▶ [Your objective] Extract all of the entries and give them again, word for word.

..............................

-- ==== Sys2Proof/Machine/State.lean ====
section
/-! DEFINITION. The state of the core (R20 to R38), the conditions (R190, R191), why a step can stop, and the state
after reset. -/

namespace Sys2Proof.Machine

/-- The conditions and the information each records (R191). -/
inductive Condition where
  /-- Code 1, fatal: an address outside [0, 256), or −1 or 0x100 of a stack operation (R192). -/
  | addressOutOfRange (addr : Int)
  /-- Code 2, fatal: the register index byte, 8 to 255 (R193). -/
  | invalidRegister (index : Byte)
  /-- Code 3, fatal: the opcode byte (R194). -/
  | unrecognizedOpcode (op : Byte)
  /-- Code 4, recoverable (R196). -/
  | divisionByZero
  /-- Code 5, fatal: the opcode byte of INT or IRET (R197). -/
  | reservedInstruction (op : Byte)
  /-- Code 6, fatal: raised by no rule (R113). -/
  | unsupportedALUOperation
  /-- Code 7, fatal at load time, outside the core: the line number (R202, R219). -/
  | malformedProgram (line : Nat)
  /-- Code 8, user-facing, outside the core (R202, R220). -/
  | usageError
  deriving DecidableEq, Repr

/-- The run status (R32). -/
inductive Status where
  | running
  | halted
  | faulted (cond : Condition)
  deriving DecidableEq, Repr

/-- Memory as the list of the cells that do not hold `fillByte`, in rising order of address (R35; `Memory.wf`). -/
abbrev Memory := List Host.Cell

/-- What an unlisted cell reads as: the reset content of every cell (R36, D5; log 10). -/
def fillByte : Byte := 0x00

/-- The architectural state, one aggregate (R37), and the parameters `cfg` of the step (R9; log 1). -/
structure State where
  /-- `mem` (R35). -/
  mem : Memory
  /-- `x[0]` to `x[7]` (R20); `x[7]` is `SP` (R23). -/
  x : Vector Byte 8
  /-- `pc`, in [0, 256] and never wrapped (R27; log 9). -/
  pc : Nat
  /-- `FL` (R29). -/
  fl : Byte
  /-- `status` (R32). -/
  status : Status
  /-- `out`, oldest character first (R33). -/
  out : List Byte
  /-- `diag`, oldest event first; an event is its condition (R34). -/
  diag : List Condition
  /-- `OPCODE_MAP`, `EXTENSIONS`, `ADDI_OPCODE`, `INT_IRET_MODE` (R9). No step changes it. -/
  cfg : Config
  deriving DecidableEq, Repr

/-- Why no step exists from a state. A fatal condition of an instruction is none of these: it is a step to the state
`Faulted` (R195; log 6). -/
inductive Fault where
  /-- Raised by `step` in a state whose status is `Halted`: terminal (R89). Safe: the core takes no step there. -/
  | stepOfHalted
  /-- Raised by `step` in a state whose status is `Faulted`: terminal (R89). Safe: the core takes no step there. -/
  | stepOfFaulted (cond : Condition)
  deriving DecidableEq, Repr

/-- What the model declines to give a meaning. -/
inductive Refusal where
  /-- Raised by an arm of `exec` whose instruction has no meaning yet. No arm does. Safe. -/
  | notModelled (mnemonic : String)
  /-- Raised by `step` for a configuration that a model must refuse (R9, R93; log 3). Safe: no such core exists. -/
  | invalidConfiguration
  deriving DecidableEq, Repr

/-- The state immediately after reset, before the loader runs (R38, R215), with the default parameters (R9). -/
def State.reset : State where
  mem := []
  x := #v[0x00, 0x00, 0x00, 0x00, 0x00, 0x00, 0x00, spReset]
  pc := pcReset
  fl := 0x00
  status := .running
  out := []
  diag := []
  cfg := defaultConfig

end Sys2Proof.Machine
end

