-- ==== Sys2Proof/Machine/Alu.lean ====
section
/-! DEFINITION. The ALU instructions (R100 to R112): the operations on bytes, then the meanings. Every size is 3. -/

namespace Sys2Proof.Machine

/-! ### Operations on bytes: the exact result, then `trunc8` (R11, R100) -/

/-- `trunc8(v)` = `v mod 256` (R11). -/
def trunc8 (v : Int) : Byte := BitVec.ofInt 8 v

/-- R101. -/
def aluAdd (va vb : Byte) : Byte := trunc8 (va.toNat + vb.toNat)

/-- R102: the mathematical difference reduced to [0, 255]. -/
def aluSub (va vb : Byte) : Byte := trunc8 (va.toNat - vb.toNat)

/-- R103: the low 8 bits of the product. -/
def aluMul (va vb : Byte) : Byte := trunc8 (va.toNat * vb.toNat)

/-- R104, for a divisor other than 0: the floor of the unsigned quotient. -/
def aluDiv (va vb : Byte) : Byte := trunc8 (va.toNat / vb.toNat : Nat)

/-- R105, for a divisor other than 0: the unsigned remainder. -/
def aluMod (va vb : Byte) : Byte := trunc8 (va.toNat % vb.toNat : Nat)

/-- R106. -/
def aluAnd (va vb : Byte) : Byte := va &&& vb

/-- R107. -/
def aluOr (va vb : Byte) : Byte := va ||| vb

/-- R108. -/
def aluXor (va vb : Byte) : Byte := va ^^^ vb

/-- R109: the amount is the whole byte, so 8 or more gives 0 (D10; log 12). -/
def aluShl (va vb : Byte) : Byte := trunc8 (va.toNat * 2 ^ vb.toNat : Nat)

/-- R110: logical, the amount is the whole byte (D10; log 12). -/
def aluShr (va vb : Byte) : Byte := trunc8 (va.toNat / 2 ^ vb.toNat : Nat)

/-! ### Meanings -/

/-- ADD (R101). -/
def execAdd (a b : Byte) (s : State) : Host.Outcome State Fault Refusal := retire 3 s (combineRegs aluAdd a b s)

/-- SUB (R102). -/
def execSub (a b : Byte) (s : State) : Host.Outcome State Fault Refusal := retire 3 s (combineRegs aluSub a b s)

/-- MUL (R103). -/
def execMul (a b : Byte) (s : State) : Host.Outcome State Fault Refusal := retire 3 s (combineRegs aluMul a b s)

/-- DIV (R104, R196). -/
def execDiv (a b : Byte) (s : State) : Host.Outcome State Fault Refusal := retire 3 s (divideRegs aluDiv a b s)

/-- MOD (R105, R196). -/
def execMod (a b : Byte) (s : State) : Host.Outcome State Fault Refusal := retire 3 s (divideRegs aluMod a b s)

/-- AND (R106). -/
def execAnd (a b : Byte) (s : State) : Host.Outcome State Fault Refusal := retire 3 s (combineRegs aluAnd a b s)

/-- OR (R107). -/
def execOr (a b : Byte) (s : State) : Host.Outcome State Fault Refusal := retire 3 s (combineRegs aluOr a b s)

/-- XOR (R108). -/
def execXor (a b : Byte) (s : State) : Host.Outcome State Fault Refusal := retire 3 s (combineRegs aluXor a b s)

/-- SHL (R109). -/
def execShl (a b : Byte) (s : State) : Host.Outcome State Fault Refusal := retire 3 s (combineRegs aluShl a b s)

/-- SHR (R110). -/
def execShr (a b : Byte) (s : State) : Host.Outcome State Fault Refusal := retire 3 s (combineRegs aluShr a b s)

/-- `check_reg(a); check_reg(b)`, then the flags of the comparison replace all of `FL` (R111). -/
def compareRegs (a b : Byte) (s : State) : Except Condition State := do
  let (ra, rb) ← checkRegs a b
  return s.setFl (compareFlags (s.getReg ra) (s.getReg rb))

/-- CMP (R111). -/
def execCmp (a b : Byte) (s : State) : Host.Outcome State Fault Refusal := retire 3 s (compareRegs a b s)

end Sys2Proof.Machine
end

..............................

▶ [Completed task]
-- ==== Sys2Proof/Machine/State.lean ====
section
/-! DEFINITION. The state of the core (R20 to R38), the conditions (R190, R191), why a step can stop, and the state
after reset. -/

namespace Sys2Proof.Machine

/-- The conditions and the information each records (R191). -/
inductive Condition where
  /-- Code 1, fatal: an address outside [0, 256), or −1 or 0x100 of a stack operation (R192). -/
  | addressOutOfRange (addr : Int)
  /-- Code 2, fatal: the register index byte, 8 to 255 (R193). -/
  | invalidRegister (index : Byte)
  /-- Code 3, fatal: the opcode byte (R194). -/
  | unrecognizedOpcode (op : Byte)
  /-- Code 4, recoverable (R196). -/
  | divisionByZero
  /-- Code 5, fatal: the opcode byte of INT or IRET (R197). -/
  | reservedInstruction (op : Byte)
  /-- Code 6, fatal: raised by no rule (R113). -/
  | unsupportedALUOperation
  /-- Code 7, fatal at load time, outside the core: the line number (R202, R219). -/
  | malformedProgram (line : Nat)
  /-- Code 8, user-facing, outside the core (R202, R220). -/
  | usageError
  deriving DecidableEq, Repr

/-- The run status (R32). -/
inductive Status where
  | running
  | halted
  | faulted (cond : Condition)
  deriving DecidableEq, Repr

/-- Memory as the list of the cells that do not hold `fillByte`, in rising order of address (R35; `Memory.wf`). -/
abbrev Memory := List Host.Cell

/-- What an unlisted cell reads as: the reset content of every cell (R36, D5; log 10). -/
def fillByte : Byte := 0x00

/-- The architectural state, one aggregate (R37), and the parameters `cfg` of the step (R9; log 1). -/
structure State where
  /-- `mem` (R35). -/
  mem : Memory
  /-- `x[0]` to `x[7]` (R20); `x[7]` is `SP` (R23). -/
  x : Vector Byte 8
  /-- `pc`, in [0, 256] and never wrapped (R27; log 9). -/
  pc : Nat
  /-- `FL` (R29). -/
  fl : Byte
  /-- `status` (R32). -/
  status : Status
  /-- `out`, oldest character first (R33). -/
  out : List Byte
  /-- `diag`, oldest event first; an event is its condition (R34). -/
  diag : List Condition
  /-- `OPCODE_MAP`, `EXTENSIONS`, `ADDI_OPCODE`, `INT_IRET_MODE` (R9). No step changes it. -/
  cfg : Config
  deriving DecidableEq, Repr

/-- Why no step exists from a state. A fatal condition of an instruction is none of these: it is a step to the state
`Faulted` (R195; log 6). -/
inductive Fault where
  /-- Raised by `step` in a state whose status is `Halted`: terminal (R89). Safe: the core takes no step there. -/
  | stepOfHalted
  /-- Raised by `step` in a state whose status is `Faulted`: terminal (R89). Safe: the core takes no step there. -/
  | stepOfFaulted (cond : Condition)
  deriving DecidableEq, Repr

/-- What the model declines to give a meaning. -/
inductive Refusal where
  /-- Raised by an arm of `exec` whose instruction has no meaning yet. No arm does. Safe. -/
  | notModelled (mnemonic : String)
  /-- Raised by `step` for a configuration that a model must refuse (R9, R93; log 3). Safe: no such core exists. -/
  | invalidConfiguration
  deriving DecidableEq, Repr

/-- The state immediately after reset, before the loader runs (R38, R215), with the default parameters (R9). -/
def State.reset : State where
  mem := []
  x := #v[0x00, 0x00, 0x00, 0x00, 0x00, 0x00, 0x00, spReset]
  pc := pcReset
  fl := 0x00
  status := .running
  out := []
  diag := []
  cfg := defaultConfig

end Sys2Proof.Machine
end

-- ==== Sys2Proof/Machine/Alu.lean ====
section
/-! DEFINITION. The ALU instructions (R100 to R112): the operations on bytes, then the meanings. Every size is 3. -/

namespace Sys2Proof.Machine

/-! ### Operations on bytes: the exact result, then `trunc8` (R11, R100) -/

/-- `trunc8(v)` = `v mod 256` (R11). -/
def trunc8 (v : Int) : Byte := BitVec.ofInt 8 v

/-- R101. -/
def aluAdd (va vb : Byte) : Byte := trunc8 (va.toNat + vb.toNat)

/-- R102: the mathematical difference reduced to [0, 255]. -/
def aluSub (va vb : Byte) : Byte := trunc8 (va.toNat - vb.toNat)

/-- R103: the low 8 bits of the product. -/
def aluMul (va vb : Byte) : Byte := trunc8 (va.toNat * vb.toNat)

/-- R104, for a divisor other than 0: the floor of the unsigned quotient. -/
def aluDiv (va vb : Byte) : Byte := trunc8 (va.toNat / vb.toNat : Nat)

/-- R105, for a divisor other than 0: the unsigned remainder. -/
def aluMod (va vb : Byte) : Byte := trunc8 (va.toNat % vb.toNat : Nat)

/-- R106. -/
def aluAnd (va vb : Byte) : Byte := va &&& vb

/-- R107. -/
def aluOr (va vb : Byte) : Byte := va ||| vb

/-- R108. -/
def aluXor (va vb : Byte) : Byte := va ^^^ vb

/-- R109: the amount is the whole byte, so 8 or more gives 0 (D10; log 12). -/
def aluShl (va vb : Byte) : Byte := trunc8 (va.toNat * 2 ^ vb.toNat : Nat)

/-- R110: logical, the amount is the whole byte (D10; log 12). -/
def aluShr (va vb : Byte) : Byte := trunc8 (va.toNat / 2 ^ vb.toNat : Nat)

/-! ### Meanings -/

/-- ADD (R101). -/
def execAdd (a b : Byte) (s : State) : Host.Outcome State Fault Refusal := retire 3 s (combineRegs aluAdd a b s)

/-- SUB (R102). -/
def execSub (a b : Byte) (s : State) : Host.Outcome State Fault Refusal := retire 3 s (combineRegs aluSub a b s)

/-- MUL (R103). -/
def execMul (a b : Byte) (s : State) : Host.Outcome State Fault Refusal := retire 3 s (combineRegs aluMul a b s)

/-- DIV (R104, R196). -/
def execDiv (a b : Byte) (s : State) : Host.Outcome State Fault Refusal := retire 3 s (divideRegs aluDiv a b s)

/-- MOD (R105, R196). -/
def execMod (a b : Byte) (s : State) : Host.Outcome State Fault Refusal := retire 3 s (divideRegs aluMod a b s)

/-- AND (R106). -/
def execAnd (a b : Byte) (s : State) : Host.Outcome State Fault Refusal := retire 3 s (combineRegs aluAnd a b s)

/-- OR (R107). -/
def execOr (a b : Byte) (s : State) : Host.Outcome State Fault Refusal := retire 3 s (combineRegs aluOr a b s)

/-- XOR (R108). -/
def execXor (a b : Byte) (s : State) : Host.Outcome State Fault Refusal := retire 3 s (combineRegs aluXor a b s)

/-- SHL (R109). -/
def execShl (a b : Byte) (s : State) : Host.Outcome State Fault Refusal := retire 3 s (combineRegs aluShl a b s)

/-- SHR (R110). -/
def execShr (a b : Byte) (s : State) : Host.Outcome State Fault Refusal := retire 3 s (combineRegs aluShr a b s)

/-- `check_reg(a); check_reg(b)`, then the flags of the comparison replace all of `FL` (R111). -/
def compareRegs (a b : Byte) (s : State) : Except Condition State := do
  let (ra, rb) ← checkRegs a b
  return s.setFl (compareFlags (s.getReg ra) (s.getReg rb))

/-- CMP (R111). -/
def execCmp (a b : Byte) (s : State) : Host.Outcome State Fault Refusal := retire 3 s (compareRegs a b s)

end Sys2Proof.Machine
end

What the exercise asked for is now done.